Sunday, October 15, 2006

Business as usual

It was business as usual today - our first full day back in London after a week away in New York City. We lazed around all morning having a leisurely breakfast and reading the weekend papers; M went to see his uncle, aunt and two young cousins and to give them some Arsenal tickets; and then I met him at the Barbican for a scoot around the In The Face Of History: European Photographers In The 20th Century exhibition.

Featuring classic photographers such as Eugene Atget, Robert Doisneau and Brassai alongside more modern photographers such as Boris Mikhailov, Jitla Hanzlova and Wolfgang Tillmans, the exhibition collectively mapped out a century of European experience. From the First World War to the Cold War, the sexual revolution to the Velvet Revolution, and from communism to capitalism, the photographers documented the 20th Century.

One of the photographers that affected me was the little-known (in this country at least) Henryk Ross, who photographed the everyday lives of the Jews living in the ghetto in Lodz in the 1940s. Lodz was the second-largest ghetto established for Jews and Roma in German-occupied Poland. Ross documented the Nazi attrocities and then buried the negatives in a barrel deep in the ground before returning after the liberation to retrieve them.

A couple of years ago, his son released to the public for the first time a selection of photos shown today at the Barbican, showing aspects of Ross's own life as a privileged member of the Jewish elite who lived in comparative luxury in the ghetto due to their positions as wealthy and influential Jews used by the Nazis to organise the camps. Ross's photos show this ghetto elite in a form of symbolic resistance: persuing romance and dinner parties of relative plenty, theatre productions and concerts.

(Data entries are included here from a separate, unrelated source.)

/-- Every command but the supply's own and the profile load moves each door in one of the ways of `State.DoorMove`. -/
theorem effectOf_doorMove {c : Instr} {s : State} (hc : isSupply c = false) (hp : ∀ dt m l, c ≠ .profileLoadComplete dt m l)
    (hr : readyOf c s = true) : List.Forall₂ (s.DoorMove c (effectOf c s)) s.du.doors (effectOf c s).du.doors := by
  have kept (h : (effectOf c s).du.doors = s.du.doors) :
      List.Forall₂ (s.DoorMove c (effectOf c s)) s.du.doors (effectOf c s).du.doors :=
    h ▸ List.forall₂_same.mpr fun d _ => .kept d
  cases c
  case powerOn | supplyLoss => cases hc
  case profileLoadComplete => exact absurd rfl (hp _ _ _)
  case restart dt n k =>
    by_cases hi : s.sc.station = .inert
    · exact kept (by simp [effectOf, restart, hi])
    · have e : (effectOf (.restart dt n k) s).du.doors = withLocks resetDoor k s.du.doors := by
        simp [effectOf, restart, hi, restartValues]
      rw [e]
      exact forall₂_withLocks fun b d => .restarted b d ⟨_, _, _, rfl⟩
  case frameReceived dt k =>
    obtain ⟨li, e, -⟩ | ⟨hl, e⟩ | ⟨f, n, x, -, -, -, e⟩ := frameReceived_cases k s
    · exact kept (by simp [effectOf, e])
    · have e' : effectOf (.frameReceived dt k) s = enterInert k s.frameTaken.duplicateFound := e
      rw [e']
      exact enterInert_doorMove k hl (by simp) (by simp [State.duplicateFound, State.frameTaken])
    · have e' : effectOf (.frameReceived dt k) s = reportPeer (s.arrivalOf f) (handOn k n x (s.arrivalOf f) s.frameTaken) := e
      obtain ⟨h1, h2, h3, h4⟩ | ⟨⟨a, b, ha, hb, hab⟩, h1, h2, h3, h4⟩ := handOn_owners k n x (s.arrivalOf f) s.frameTaken
      · exact kept (by rw [e', reportPeer_du, h4]; rfl)
      · have e2 : (effectOf (.frameReceived dt k) s).du.doors = withLocks (clearDoor s.now) k s.du.doors := by
          rw [e', reportPeer_du, h4]; rfl
        rw [e2]
        exact forall₂_withLocks fun x d => .cleared _ x d ⟨a, b, ha, by rw [e']; simpa using hb, hab⟩
  case cabUpdate i => exact State.doorMove_of_owners rfl id (cabUpdate_owners i s)
  case doorUpdate a b => exact doorUpdate_doorMove a b hr
  case dwellTimeEnd n a b =>
    simp only [readyOf, State.dwellDue, Bool.and_eq_true] at hr
    exact doorUpdate_doorMove a b hr.1
  case doorDeadlinePassed n a b =>
    simp only [readyOf, State.doorDeadlineDue, Bool.and_eq_true] at hr
    exact doorUpdate_doorMove a b hr.1
  case driveStopEnd n =>
    refine List.forall₂_map_right_iff.mpr (List.forall₂_same.mpr fun d _ => ?_)
    split
    next h => exact .driven d h.2
    · exact .kept d
  case doorEvent n k =>
    refine kept ?_
    unfold effectOf doorEvent; dsimp only; split <;> simp
  all_goals exact kept (by simp [effectOf])

/-! ### Unlocking (R171) -/

/-- Entries to which the door's state gives no use leave it alone (R170). -/
theorem Door.takeAll_of_forall {d : Door} {now : Time} {q : List DoorEvent}
    (h : ∀ e ∈ q, e.door = d.number → d.eventStep now e = d) : d.takeAll now q = d := by
  induction q with
  | nil => rfl
  | cons e q ih =>
    have taken : d.take now e = d := by
      unfold Door.take
      split
      next hn => exact h e (by simp) hn.symm
      · rfl
    rw [Door.takeAll, List.foldl_cons, taken]
    exact ih fun x hx => h x (by simp [hx])

/-- Only a BUTTON in RELEASED, a BEAM in OPEN and an EDGE in CLOSING act (R171 to R179). -/
theorem Door.eventStep_of_no_use {d : Door} {e : DoorEvent} (now : Time) (hr : ¬(d.state = .released ∧ e.kind = .button))
    (ho : ¬(d.state = .opened ∧ e.kind = .beam)) (hc : ¬(d.state = .closing ∧ e.kind = .edge)) : d.eventStep now e = d := by
  unfold Door.eventStep
  split
  next h1 h2 => exact absurd ⟨h1, h2⟩ hr
  next h1 h2 => exact absurd ⟨h1, h2⟩ ho
  next h1 h2 => exact absurd ⟨h1, h2⟩ hc
  · rfl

Also new to me was the work of Swedish photographer Christer Stromholm who lived amongst and documented the nocturnal community of transsexuals - many of whom worked as prostitutes, saving money for sex change operations in Casablanca - on the streets and in the cafes and nightclubs of Paris in the 1960s.

His son Joachim guided us through the photographs and divulged that one the transsexuals prominently displayed at the Barbican- the beautiful Nana - had successfully made the transition to womanhood and was now married to a high-ranking French military man who didn't know about his wife's past.

Finally, Wolfgang Tillmans's section showed photos of Polish immigrants bagging bargains at a market set in a muddy, rain-swept wasteland in West Berlin in 1989. The photos reflect the lives of the thousands of Poles who entered the country in 1988 after the immigration laws were relaxed, struggling to embrace and participate the free market economy.


We ate dinner at one of our favourite Japanese restaurants Abeno Too opposite the Photographers Gallery in Covent Garden. We sat at a wooden bar in the centre and watched as the waitress prepared our okonomi-yaki -- a sort of bubble and squeak mixture of cabbage, tempura batter, eggs, spring onions, ginger, pork, squid and prawns fried on the grill in front of us and served with Japanese brown sauce, mayonnaise and chilli sauce.

Then it was onto the very old Lamb and Flag pub nearby - a small wooden fronted pub, over 300 years old. It was once known as the Bucket of Blood because of the bare-fisted fights that used to regularly occur there. It is legend that the poet John Dryden was attacked there in 1679 by hired thugs in the alleyway by the side of the pub and nearly died. We sat upstairs in the Dryden Room and toasted my friend R, who is leaving London for adventures as yet unknown in Ireland, India and Hong Kong.